Start of Block

-- ==== Sys2Proof/Laws/KeepsCanopy.lean ====
section
/-! SUPPORT. The operations and meanings of Canopy, Branch, Trim, Tile keep any property of the stores and the straps that the writes they
make keep (see Laws/Memory.lean). -/

namespace Sys2Proof.Machine

variable {Q : Store → Store → StrapBalls → Prop}

theorem State.noteBands_keeps (s : State) (f : Word) (bs : List Nat) (hs : Mem Q s) : Mem Q (State.noteBands s f bs) := by
  unfold State.noteBands
  extract_lets -merge +onlyGivenNames a1 a2
  try clear_value a1
  try clear_value a2
  with_reducible refine keep_ite ?_ ?_
  · unfold Mem; dsimp only; refine mem_in ?_
    with_reducible exact hs
  · with_reducible exact hs

theorem State.queueTruth_keeps (s : State) (pl : Place) (frame : Word) (vals : List (Nat × Nat)) (hs : Mem Q s) : Mem Q (State.queueTruth s pl frame vals) := by
  unfold State.queueTruth
  extract_lets -merge +onlyGivenNames a1 a2
  try clear_value a1
  try clear_value a2
  split <;> first
    | (with_reducible exact hs)
    | (extract_lets -merge +onlyGivenNames a3 a4 a5 a6 a7
       try clear_value a3
       try clear_value a4
       try clear_value a5
       try clear_value a6
       try clear_value a7
       with_reducible refine keep_ite ?_ ?_
       · with_reducible exact hs
       · unfold Mem; dsimp only; refine mem_in ?_
         with_reducible exact hs)

theorem State.noteValue_keeps (s : State) (f : Word) (hs : Mem Q s) : Mem Q (State.noteValue s f) := by
  unfold State.noteValue
  extract_lets -merge +onlyGivenNames a1 a2
  try clear_value a1
  try clear_value a2
  with_reducible refine keep_ite ?_ ?_
  · unfold Mem; dsimp only; refine mem_in ?_
    with_reducible exact hs
  · with_reducible exact hs

theorem State.setPass_keeps (s : State) (p : Pass) (hs : Mem Q s) : Mem Q (State.setPass s p) := by
  unfold State.setPass
  extract_lets -merge +onlyGivenNames a1
  try clear_value a1
  unfold Mem; dsimp only; refine mem_in ?_
  with_reducible exact hs

theorem State.unitDone_keeps (s : State) (u : Nat) (hs : Mem Q s) : Mem Q (State.unitDone s u) := by
  unfold State.unitDone
  extract_lets -merge +onlyGivenNames a1 a2 a3
  try clear_value a1
  try clear_value a2
  try clear_value a3
  unfold Mem; dsimp only; refine mem_in ?_
  with_reducible exact hs

theorem gladeRelease_keeps (v : Word) (s : State) (hs : Mem Q s) : Mem Q (gladeRelease v s) := by
  unfold gladeRelease
  extract_lets -merge +onlyGivenNames a1
  try clear_value a1
  with_reducible refine keep_ite ?_ ?_
  · with_reducible exact hs
  · unfold Mem; dsimp only; refine mem_in ?_
    with_reducible exact hs

theorem State.setLine_keeps (s : State) (source : Nat) (line : Nat) (l : Line) (hs : Mem Q s) : Mem Q (State.setLine s source line l) := by
  unfold State.setLine
  extract_lets -merge +onlyGivenNames a1
  try clear_value a1
  unfold Mem; dsimp only; refine mem_in ?_
  with_reducible exact hs

theorem execGladeRelease_keeps (v : Word) (s : State) (hs : Mem Q s) : OutMem Q (execGladeRelease v s) := by
  unfold execGladeRelease
  with_reducible refine onLive_keeps _ _ ?_ ?_
  · with_reducible exact hs
  · intro x1 h1
    with_reducible refine gladeRelease_keeps _ _ ?_
    with_reducible exact h1

theorem State.flipBand_keeps (s : State) (b : Nat) (f : Word) (hs : Mem Q s) : Mem Q (State.flipBand s b f) := by
  unfold State.flipBand
  extract_lets -merge +onlyGivenNames a1 a2 a3
  try clear_value a1
  have ha2 : Mem Q a2 := by
    subst a2
    with_reducible refine State.wr_keeps _ _ _ ?_
    with_reducible exact hs
  try clear_value a2
  try clear_value a3
  unfold Mem; dsimp only; refine mem_in ?_
  with_reducible exact ha2

theorem State.swapBands_keeps (s : State) (start : Bool) (hs : Mem Q s) : Mem Q (State.swapBands s start) := by
  unfold State.swapBands
  with_reducible refine keep_ite ?_ ?_
  · refine keep_foldl ?_ ?_
    · with_reducible exact hs
    · intro x1 x2 h1
      with_reducible refine keep_ite ?_ ?_
      · with_reducible refine State.flipBand_keeps _ _ _ ?_
        with_reducible exact h1
      · with_reducible exact h1
  · with_reducible refine keep_ite ?_ ?_
    · refine keep_foldl ?_ ?_
      · with_reducible exact hs
      · intro x3 x4 h2
        with_reducible refine State.flipBand_keeps _ _ _ ?_
        with_reducible exact h2
    · with_reducible exact hs

theorem State.correctLamp_keeps (W : WritesLm Q) (s : State) (p : Pass) (bk : Bank) (pl : Place) (k : Nat) (v : Nat) (hs : Mem Q s) : Mem Q (State.correctLamp s p bk pl k v) := by
  unfold State.correctLamp
  extract_lets -merge +onlyGivenNames a1 a2 a3 a4 a5
  try clear_value a1
  try clear_value a2
  try clear_value a3
  try clear_value a4
  try clear_value a5
  refine keep_foldl ?_ ?_
  · with_reducible exact hs
  · intro x1 x2 h1
    extract_lets -merge +onlyGivenNames a6 a7
    try clear_value a6
    try clear_value a7
    with_reducible refine keep_ite ?_ ?_
    · with_reducible exact h1
    · with_reducible refine State.lmWrite_keeps W _ _ _ ?_
      with_reducible exact h1

theorem State.layersOff_keeps (s : State) (t : Store) (hs : Mem Q s) : Mem Q (State.layersOff s t) := by
  unfold State.layersOff
  refine keep_foldl ?_ ?_
  · with_reducible exact hs
  · intro x1 x2 h1
    with_reducible refine keep_ite ?_ ?_
    · with_reducible exact h1
    · with_reducible refine State.wr_keeps _ _ _ ?_
      with_reducible exact h1

theorem State.endPasses_keeps (s : State) (hs : Mem Q s) : Mem Q (State.endPasses s) := by
  unfold State.endPasses
  extract_lets -merge +onlyGivenNames a1 a2 a3
  try clear_value a1
  try clear_value a2
  have ha3 : Mem Q a3 := by
    subst a3
    unfold Mem; dsimp only; refine mem_in ?_
    with_reducible exact hs
  try clear_value a3
  split <;> first
    | (with_reducible exact hs)
    | (extract_lets -merge +onlyGivenNames a4
       have ha4 : Mem Q a4 := by
         subst a4
         with_reducible refine State.wr_keeps _ _ _ ?_
         with_reducible exact ha3
       try clear_value a4
       with_reducible refine State.retireIfDone_keeps _ ?_
       with_reducible exact ha4)

theorem State.unitGlade_keeps (s : State) (hs : Mem Q s) : Mem Q (State.unitGlade s) := by
  unfold State.unitGlade
  extract_lets -merge +onlyGivenNames a1
  try clear_value a1
  with_reducible refine keep_ite ?_ ?_
  · with_reducible refine State.detect_keeps _ _ ?_
    with_reducible exact hs
  · split <;> first
      | (with_reducible exact hs)
      | (extract_lets -merge +onlyGivenNames a2 a3
         try clear_value a2
         try clear_value a3
         with_reducible refine State.wr_keeps _ _ _ ?_
         unfold Mem; dsimp only; refine mem_in ?_
         with_reducible exact hs)

theorem State.countLayer_keeps (s : State) (i : Nat) (out : Nat) (hs : Mem Q s) : Mem Q (State.countLayer s i out) := by
  unfold State.countLayer
  extract_lets -merge +onlyGivenNames a1 a2 a3 a4
  have ha1 : Mem Q a1 := by
    subst a1
    with_reducible refine State.wr_keeps _ _ _ ?_
    with_reducible exact hs
  try clear_value a1
  try clear_value a2
  have ha3 : Mem Q a3 := by
    subst a3
    with_reducible refine State.detect_keeps _ _ ?_
    with_reducible refine State.inc_keeps _ _ ?_
    with_reducible exact ha1
  try clear_value a3
  try clear_value a4
  with_reducible refine keep_ite ?_ ?_
  · unfold Mem; dsimp only; refine mem_in ?_
    with_reducible exact ha1
  · unfold Mem; dsimp only; refine mem_in ?_
    with_reducible exact ha3

theorem State.storeChunk_keeps (s : State) (source : Nat) (line : Nat) (chunk : Nat) (f : Word) (bytes : Bytes) (hs : Mem Q s) : Mem Q (State.storeChunk s source line chunk f bytes) := by
  unfold State.storeChunk
  extract_lets -merge +onlyGivenNames a1 a2 a3
  try clear_value a1
  try clear_value a2
  have ha3 : Mem Q a3 := by
    subst a3
    with_reducible refine State.detect_keeps _ _ ?_
    with_reducible refine State.inc_keeps _ _ ?_
    with_reducible exact hs
  try clear_value a3
  split <;> first
    | (with_reducible exact hs)
    | (with_reducible refine keep_ite ?_ ?_
       · with_reducible exact hs
       · with_reducible refine keep_ite ?_ ?_
         · unfold Mem; dsimp only; refine mem_in ?_
           with_reducible exact hs
         · with_reducible refine keep_ite ?_ ?_
           · with_reducible refine State.detect_keeps _ _ ?_
             with_reducible refine State.inc_keeps _ _ ?_
             with_reducible exact hs
           · with_reducible refine keep_ite ?_ ?_
             · with_reducible exact ha3
             · split <;> first
                 | (with_reducible refine State.setLine_keeps _ _ _ _ ?_
                    with_reducible exact hs)
                 | (with_reducible refine keep_ite ?_ ?_
                    · with_reducible refine State.setLine_keeps _ _ _ _ ?_
                      with_reducible exact hs
                    · with_reducible refine keep_ite ?_ ?_
                      · with_reducible refine State.setLine_keeps _ _ _ _ ?_
                        with_reducible exact hs
                      · with_reducible exact ha3))

theorem bandAbandon_keeps (b : Nat) (s : State) (hs : Mem Q s) : Mem Q (bandAbandon b s) := by
  unfold bandAbandon
  split <;> first
    | (with_reducible exact hs)
    | (extract_lets -merge +onlyGivenNames a1 a2 a3 a4 a5 a6
       have ha1 : Mem Q a1 := by
         subst a1
         split <;> first
           | (with_reducible refine keep_ite ?_ ?_
              · with_reducible refine State.advanceTo_keeps _ _ ?_
                with_reducible exact hs
              · with_reducible exact hs)
           | (with_reducible exact hs)
       try clear_value a1
       try clear_value a2
       try clear_value a3
       try clear_value a4
       try clear_value a5
       have ha6 : Mem Q a6 := by
         subst a6
         unfold Mem; dsimp only; refine mem_in ?_
         with_reducible exact ha1
       try clear_value a6
       with_reducible refine State.endPasses_keeps _ ?_
       with_reducible refine State.detect_keeps _ _ ?_
       with_reducible exact ha6)

theorem State.verdict_keeps (s : State) (p : Pass) (pl : Place) (i : Nat) (hs : Mem Q s) : Mem Q (State.verdict s p pl i) := by
  unfold State.verdict
  extract_lets -merge +onlyGivenNames a1 a2 a3 a4 a5 a6 a7 a8 a9 a10 a11 a12 a13 a14
  try clear_value a1
  try clear_value a2
  try clear_value a3
  try clear_value a4
  try clear_value a5
  try clear_value a6
  have ha7 : Mem Q a7 := by
    subst a7
    with_reducible refine State.wr_keeps _ _ _ ?_
    with_reducible refine State.wr_keeps _ _ _ ?_
    with_reducible exact hs
  try clear_value a7
  have ha8 : Mem Q a8 := by
    subst a8
    with_reducible refine State.inc_keeps _ _ ?_
    with_reducible refine State.raise_keeps _ _ _ ?_
    with_reducible exact ha7
  try clear_value a8
  have ha9 : Mem Q a9 := by
    subst a9
    with_reducible refine keep_ite ?_ ?_
    · with_reducible refine State.detectIf_keeps _ _ _ ?_
      with_reducible refine State.detect_keeps _ _ ?_
      with_reducible exact ha8
    · with_reducible exact ha7
  try clear_value a9
  try clear_value a10
  try clear_value a11
  try clear_value a12
  try clear_value a13
  have ha14 : Mem Q a14 := by
    subst a14
    with_reducible refine keep_ite ?_ ?_
    · unfold Mem; dsimp only; refine mem_in ?_
      with_reducible exact ha9
    · with_reducible exact ha9
  try clear_value a14
  with_reducible refine State.endPasses_keeps _ ?_
  with_reducible refine State.setPass_keeps _ _ ?_
  with_reducible exact ha14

End of Block

In the data above, find each line that uses the string "storeChunk". Copy it.

theorem State.storeChunk_keeps (s : State) (source : Nat) (line : Nat) (chunk : Nat) (f : Word) (bytes : Bytes) (hs : Mem Q s) : Mem Q (State.storeChunk s source line chunk f bytes) := by
  unfold State.storeChunk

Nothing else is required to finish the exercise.